One hundred large billboards in four languages were recently erected across the city reading: "Don't Forget the Bosnian Genocide which took place in the safe area of the United Nations."
A four-minute film on the massacre is also being shown in nearly 40 giant screens, with English subtitles.
"All these efforts have the sole aim of preventing similar events," Ziyade stresses. "Crimes against humanity, including genocide, should be punished so seriously that nobody will even think of such crimes again."
Long road to justice
The International Criminal Tribunal for the former Yugoslavia, or ICTY – a United Nations court – has charged just 19 people over the massacre, with seven being sentenced to long jail terms.
The ICTY has also affirmed life sentences for Vujadin Popovic and Ljubisa Beara, who were high-ranking security officers with the Bosnian Serb army commanded by General Ratko Mladic.
However, Mladic’s trial for war crimes at The Hague is ongoing as is that of Radovan Karadzic.
The former president of the Republika Srpska entity and commander of its wartime armed forces, Karadzic allegedly backed a campaign of sniping and shelling against the civilian population of Sarajevo.
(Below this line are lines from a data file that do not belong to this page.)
-- ==== Sys2Proof/Config.lean ====
section
/-! DEFINITION. The capacities of the BE-440, as the owning rules apply them, the identity fields
that report them (R166), and the one free value: an order that the spec leaves open (R119). -/

namespace Sys2Proof.Config

/-- Queued requests a port holds (R26, R34). -/
def queueCapacity : Nat := 16

/-- Reply entries a port holds (R26, R88). -/
def replyCapacity : Nat := 32

/-- Beats of the write store (R37). -/
def writeStoreBeats : Nat := 256

/-- Beats of the read store (R82). -/
def readStoreBeats : Nat := 256

/-- Records of the event queue (R148). -/
def eventCapacity : Nat := 32

/-- Where the drop count stops (R149). -/
def dropLimit : Nat := 255

/-- Where the beat counts of an occurrence stop (Table 8). -/
def beatCountLimit : Nat := 65535

/-- Beats of a block, and so the longest request that is served (Table 2, R28). -/
def blockBeats : Nat := 8

/-- Bits of a management frame that carry the command (R157). -/
def commandBits : Nat := 64

/-- Bits of a whole management frame (R157). -/
def frameBits : Nat := 104

/-- The IDENTITY fields, in the order of their codes 00h to 0Bh (Table 56). -/
def identity : Vector Nat 12 := #v[0x12, 0x0440, 1, 4, 32, 256, 256, 16, 32, 32, 8, 8]

/-- FREE VALUE. The rank of a slot among those that expire at one tick end, which expire in rising
rank. The first argument tells one tick end from another. R119 lets the expiries be taken in any
order (log 12). -/
opaque expiryRank : Nat → SlotId → Nat

end Sys2Proof.Config
end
He has gone on record as saying there was no officially backed ‘ethnic cleansing’ in the Bosnian War.
PHOTO CAPTION
A general view of headstones at a cemetery in Srebrenuca where are buried Bosnian Muslims at the Potocari Memorial Center during the burial of 136 newly-identified Bosnian Musliims killed by Bosnian Serb forces in Srebrenica 20 years ago, in Srebrenica, Bosnia and Herzegovina, 11 July 2015.